--- DATA UNDER STUDY ---
/-- SO_CAPTURE_END: the last record is in DRAM; the header is completed and the end token deposited (R490, R504). In
MODE 1 and 2 a DONE capture goes on to REARM (R491, R498). Log 73 (DEDUCED, unsafe). -/
def execSoCaptureEnd (c : Nat) (s : State) : Host.Outcome State Fault Refusal :=
  let x := s.soCap c
  match x.ending with
  | none => .next s
  | some e =>
    if ¬ s.domOn 22 then .next s
    else
      let cap := (x.capnum + 1) % 65536
      let x : SoCap := { x with ending := none, capnum := cap, doneBcn := s.time.bcn }
      let s := s.setSoCap c x
      let s := s.dramWrite (dramAt (s.rg .SO_Cc_BASE c)) (s.soHeader c 2 e)
      let s := s.incFd F.SO_Cc_CNT_DONE_CNT c 0
      let code := if e = 1 then 0x6E else 0
      let s := s.setFd F.SO_Cc_STAT_CODE c 0 code
      let s := s.setFd F.SO_Cc_STAT_STATE c 0 (if e = 0 then (if s.fd F.SO_Cc_CTL_MODE c = 0 then 4 else 5) else 6)
      .next (s.hwToken .sorus (s.fd F.SO_Cc_TOK_TOKEN c)
        (e + 1 + code * 2 ^ 8 + c * 2 ^ 16 + cap % 2 ^ 13 * 2 ^ 19))

/-- SO_AUTO_TIMEOUT: in MODE 2, AUTO_TO ms in WAITING force a trigger (R496). -/
def execSoAutoTimeout (c : Nat) (s : State) : Host.Outcome State Fault Refusal :=
  let waits (s : State) : Bool := s.domOn 22 && decide (s.soState c = 2) && decide (s.fd F.SO_Cc_CTL_MODE c = 2) &&
    (s.soCap c).ending.isNone
  if ¬ waits s then .next s
  else
    let s := s.advanceToTick ((s.soCap c).waitAt + msTicks (s.fd F.SO_Cc_TIME_AUTO_TO c))
    let x := s.soCap c
    .next (s.setSoCap c { x with forced := x.forced.or (some 5) })

/-- SO_REARM: HOLDOFF base cycles after DONE the capture arms again (R491). A mask table that is not valid by then
leaves it IDLE, refused with 0x6C. Log 75 (DEDUCED, unsafe). -/
def execSoRearm (c : Nat) (s : State) : Host.Outcome State Fault Refusal :=
  let x := s.soCap c
  if s.domOn 22 ∧ s.soState c = 5 ∧ x.ending.isNone ∧ x.doneBcn + s.fd F.SO_Cc_TIME_HOLDOFF c ≤ s.time.bcn then
    .next (match s.soArm c with
      | some s => s
      | none => ((s.setFd F.SO_Cc_STAT_STATE c 0 0).setFd F.SO_Cc_STAT_CODE c 0 0x6C).refuseSelf F.SO_Cc_CTL_REFUSE c 0x6C)
  else .next s

/-! ## Commands (R491, R492, R496) -/

/-- ARM. -/
def State.soCmdArm (s : State) (q : Requester) (c : Nat) : State :=
  let st := s.soState c
  let x := s.soCap c
  if s.flag F.SO_Cc_CTL_EN c ∧ (st = 0 ∨ st = 4 ∨ st = 6) ∧ x.ending.isNone then
    match s.soArm c with
    | some s => s
    | none => (s.setFd F.SO_Cc_STAT_CODE c 0 0x6C).refuse q .SO_Cc_CMD c 0 0x6C
  else (s.setFd F.SO_Cc_STAT_CODE c 0 0x02).refuse q .SO_Cc_CMD c 0 0x02

/-- A trigger that fell on the TIME tick of a STOP is taken back: its record stays as a plain one (R497). -/
def State.soUntrigger (s : State) (c : Nat) : State :=
  let x := s.soCap c
  match x.trig with
  | some (r, _) =>
    if x.trigTick ≠ some s.time.ticks then s
    else
      let a := dramAt (s.rg .SO_Cc_BASE c + 256 + r % max 1 x.capacity * x.recSize) + 12
      let flags := ofLe (Mem.readN s.mem.dram a 1)
      (s.setSoCap c { x with trig := none, trigTick := none, trigSrc := 0, trigCt := 0, fail := none }).dramWrite a
        (leBytes 1 (flags &&& 0x12))
  | none => s

/-- STOP: it applies before a trigger of its own TIME tick (R491, R497). -/
def State.soCmdStop (s : State) (q : Requester) (c : Nat) : State :=
  let st := s.soState c
  let x := s.soCap c
  if (st = 1 ∨ st = 2 ∨ st = 3 ∨ st = 5) ∧ (x.ending.isNone ∨ (st = 3 ∧ x.trigTick = some s.time.ticks)) then
    let s := s.soUntrigger c
    s.setSoCap c { s.soCap c with ending := some 2 }
  else s.refuse q .SO_Cc_CMD c 0 0x02

/-- FORCE. Log 73 (DEDUCED, unsafe). -/
def State.soCmdForce (s : State) (q : Requester) (c : Nat) : State :=
  let st := s.soState c
  let x := s.soCap c
  if st = 1 ∨ st = 5 then s.soMissed c
  else if st = 2 ∧ x.ending.isNone then s.setSoCap c { x with forced := some 4 }
  else s.refuse q .SO_Cc_CMD c 0 0x02

/-- A write of SO_Cc_CMD. -/
def writeSoCmd (q : Requester) (c : Nat) (v : Word) (s : State) : State :=
  match F.SO_Cc_CMD_OP.of v.toNat with
  | 1 => s.soCmdArm q c
  | 2 => s.soCmdStop q c
  | 3 => s.soCmdForce q c
  | _ => s.refuse q .SO_Cc_CMD c 0 0x03

/-- SO_ARM: a write of SO_Cc_CMD with OP 0x1 (R491). -/
def execSoArm (q : Requester) (c : Nat) (s : State) : Host.Outcome State Fault Refusal :=
  s.write q .SO_Cc_CMD c 0 (writeSoCmd q c 1)

/-- SO_STOP: a write of SO_Cc_CMD with OP 0x2 (R491). -/
def execSoStop (q : Requester) (c : Nat) (s : State) : Host.Outcome State Fault Refusal :=
  s.write q .SO_Cc_CMD c 0 (writeSoCmd q c 2)

/-- SO_FORCE: a write of SO_Cc_CMD with OP 0x3 (R496). -/
def execSoForce (q : Requester) (c : Nat) (s : State) : Host.Outcome State Fault Refusal :=
  s.write q .SO_Cc_CMD c 0 (writeSoCmd q c 3)

/-! ## Enabling (R506 to R508) -/

/-- The regions of two captures overlap. -/
def State.soOverlap (s : State) (c d : Nat) : Bool :=
  let a := s.rg .SO_Cc_BASE c
  let b := s.rg .SO_Cc_BASE d
  decide (a < b + s.rg .SO_Cc_SIZE d ∧ b < a + s.rg .SO_Cc_SIZE c)

/-- The checks of R506 in their order; `w` is the value written to SO_Cc_CTL. -/
def State.soEnableFail (s : State) (c w : Nat) : Option Nat :=
  let probes := s.soProbes c
  let nch := probes.length
  let mode := F.SO_Cc_CTL_MODE.of w
  let comb := F.SO_Cc_CTL_COMB.of w
  let base := s.rg .SO_Cc_BASE c
  let size := s.rg .SO_Cc_SIZE c
  let cap := (size - 256) / ((16 + 4 * nch + 15) / 16 * 16)
  let post := s.fd F.SO_Cc_POST_VALUE c
  let po := s.fd F.SO_Cc_RATE_PER_OFS c
  let k0 := s.fd F.SO_Cc_TRG0_KIND c
  let k1 := s.fd F.SO_Cc_TRG1_KIND c
  let hold := s.fd F.SO_Cc_TIME_HOLDOFF c
  if ¬ (1 ≤ nch ∧ nch ≤ 64 ∧ mode ≤ 2 ∧ (mode = 2 → 1 ≤ s.fd F.SO_Cc_TIME_AUTO_TO c) ∧ (1 ≤ mode → 1 ≤ hold)) then
    some 0x03
  else if ¬ (probes.all probeOk) ∨
      (probes.any (fun p => decide (0x1E00 ≤ p)) ∧ 2 ^ 24 < s.fd F.SO_UBASE_BASE + 2048) then some 0x6A
  else if base % 4096 ≠ 0 ∨ size % 4096 ≠ 0 ∨ size < 8192 ∨ base < 0xC0000000 ∨ 2 ^ 32 < base + size ∨
      (List.range 8).any (fun d => decide (d ≠ c) && s.flag F.SO_Cc_CTL_EN d && s.soOverlap c d) then some 0x68
  else if post < 1 ∨ cap < s.fd F.SO_Cc_PRE_VALUE c + 1 + post then some 0x69
  else if (s.fd F.SO_Cc_RATE_SRC c = 0 ∧ s.lenNs ≤ bits po 9 0 * 250) ∨
      (s.fd F.SO_Cc_RATE_SRC c = 1 ∧ ¬ (4 ≤ po ∧ po ≤ 4000000)) then some 0x6B
  else if 4 < k0 ∨ 6 < s.fd F.SO_Cc_TRG0_COND c ∨ 4 < k1 ∨ 6 < s.fd F.SO_Cc_TRG1_COND c ∨ k0 = 0 ∨
      (1 ≤ comb ∧ k1 = 0) ∨ (k0 = 1 ∧ nch ≤ s.fd F.SO_Cc_TRG0_CH c) ∨ (k1 = 1 ∧ nch ≤ s.fd F.SO_Cc_TRG1_CH c) ∨
      (comb = 3 ∧ s.fd F.SO_Cc_WIN_VALUE c < 1) then some 0x6D
  else if F.SO_Cc_CTL_MASK_EN.of w = 1 ∧ s.fd F.SO_Cc_MASK_OFFSET c % 16 ≠ 0 then some 0x6C
  else none
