/-- The filtered state of input `i` changes to `level`: a reset is recognised at a falling edge after 0.2 s to 3.0 s (R450);
KEY_SI going inactive closes the mailbox (R478). -/
def State.safeInput (s : State) (i : Nat) (level : Bool) : State :=
  let s := s.setRg .TH_SI 0 0 (s.rg .TH_SI ^^^ 2 ^ i)
  let since := (s.th.rise.find? (fun e => e.1 = i)).map (·.2)
  let rest := s.th.rise.filter (fun e => e.1 ≠ i)
  let s : State := { s with th := { s.th with rise := if level then rest ++ [(i, s.time.ticks)] else rest } }
  let s := s.noteDisc i
  match s.workImg with
  | none => s.keyCheck
  | some m =>
    let s : State := match since with
      | some t =>
        if iFunc m i = 2 ∧ msTicks 200 ≤ s.time.ticks - t ∧ s.time.ticks - t ≤ msTicks 3000 ∧ ¬ level then
          { s with th := { s.th with resets := s.th.resets ||| iGroups m i } }
        else s
      | none => s
    (s.clearPair m (iOwner m i)).keyCheck

/-- SAFE_INPUT_CHANGE: after `dt` ticks the raw state of input `i` has been `level` for `hold` ticks; its filtered state
follows once that is FILTER ms (R446). -/
def execSafeInputChange (i : Nat) (level : Bool) (hold dt : Nat) (s : State) : Host.Outcome State Fault Refusal :=
  let s := s.advance dt
  if 32 ≤ i ∨ s.th.vsioLow ∨ bit (s.rg .TH_SI) i = level ∨ hold < s.filterTicks i then .next s
  else .next (s.safeInput i level)

/-- DISCREPANCY_TIMEOUT: the pair headed by input `i` has disagreed for longer than DISC × 10 ms (R447). -/
def execDiscrepancyTimeout (i : Nat) (s : State) : Host.Outcome State Fault Refusal :=
  match s.workImg, s.th.disc.find? (fun e => e.1 = i) with
  | some m, some e =>
    if iHeads m i then .next ((s.advanceToTick (e.2 + msTicks (10 * iDisc m i) + 1)).inputFault i) else .next s
  | _, _ => .next s

/-- The tick at which source `k` next goes low: PERIOD ms after the last time, the first time `dt` ticks from now
(R446). -/
def State.pulseStart (s : State) (m : SetImg) (k dt : Nat) : Nat :=
  match s.th.pulses.find? (fun e => e.1 = k) with
  | some e => max s.time.ticks (e.2 + msTicks (tPeriod m k))
  | none => s.time.ticks + dt

/-- What the pulse of source `k` shows: `lows` are the inputs that read low in its last 50 µs, `low` and `high` whether the
source went low and returned high (R446, R448, R449). -/
def State.pulseSeen (s : State) (m : SetImg) (k lows : Nat) (low high : Bool) : State :=
  let ins := (List.range 32).filter (fun i => iUsed m i && decide (iTp m i = k))
  let s : State := { s with th := { s.th with
    tpHigh := s.th.tpHigh.filter (· ≠ k) ++ (if low then [] else [k])
    tpLow := s.th.tpLow.filter (· ≠ k) ++ (if high then [] else [k]) } }
  let s := if low then s else (s.addFault 0x12 k 1).thFault 0x63 2 0x12 k
  let s := if high then s else s.thFault 0x63 3 0x12 k
  let s := if low && high then s.passFault 0x12 k else s
  let s := s.forEach ins (fun i s => s.noteDisc i)
  let s := if low then s.forEach ins (fun i s =>
      if bit lows i then
        let n := ((s.th.passes.find? (fun e => e.1 = i)).map (·.2)).getD 0
        let s : State := { s with th := { s.th with
          passes := s.th.passes.filter (fun e => e.1 ≠ i) ++ [(i, min 2 (n + 1))] } }
        s.clearInput m i
      else s.inputFault i)
    else s
  s.keyCheck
---
YOUR ASSIGNMENT: Your answer must be the lines above from the one containing "ticks from now" to the one containing "let s := s.forEach", both included, restated word for word.

RESPONSE:
/-- The tick at which source `k` next goes low: PERIOD ms after the last time, the first time `dt` ticks from now
(R446). -/
def State.pulseStart (s : State) (m : SetImg) (k dt : Nat) : Nat :=
  match s.th.pulses.find? (fun e => e.1 = k) with
  | some e => max s.time.ticks (e.2 + msTicks (tPeriod m k))
  | none => s.time.ticks + dt

/-- What the pulse of source `k` shows: `lows` are the inputs that read low in its last 50 µs, `low` and `high` whether the
source went low and returned high (R446, R448, R449). -/
def State.pulseSeen (s : State) (m : SetImg) (k lows : Nat) (low high : Bool) : State :=
  let ins := (List.range 32).filter (fun i => iUsed m i && decide (iTp m i = k))
  let s : State := { s with th := { s.th with
    tpHigh := s.th.tpHigh.filter (· ≠ k) ++ (if low then [] else [k])
    tpLow := s.th.tpLow.filter (· ≠ k) ++ (if high then [] else [k]) } }
  let s := if low then s else (s.addFault 0x12 k 1).thFault 0x63 2 0x12 k
  let s := if high then s else s.thFault 0x63 3 0x12 k
  let s := if low && high then s.passFault 0x12 k else s
  let s := s.forEach ins (fun i s => s.noteDisc i)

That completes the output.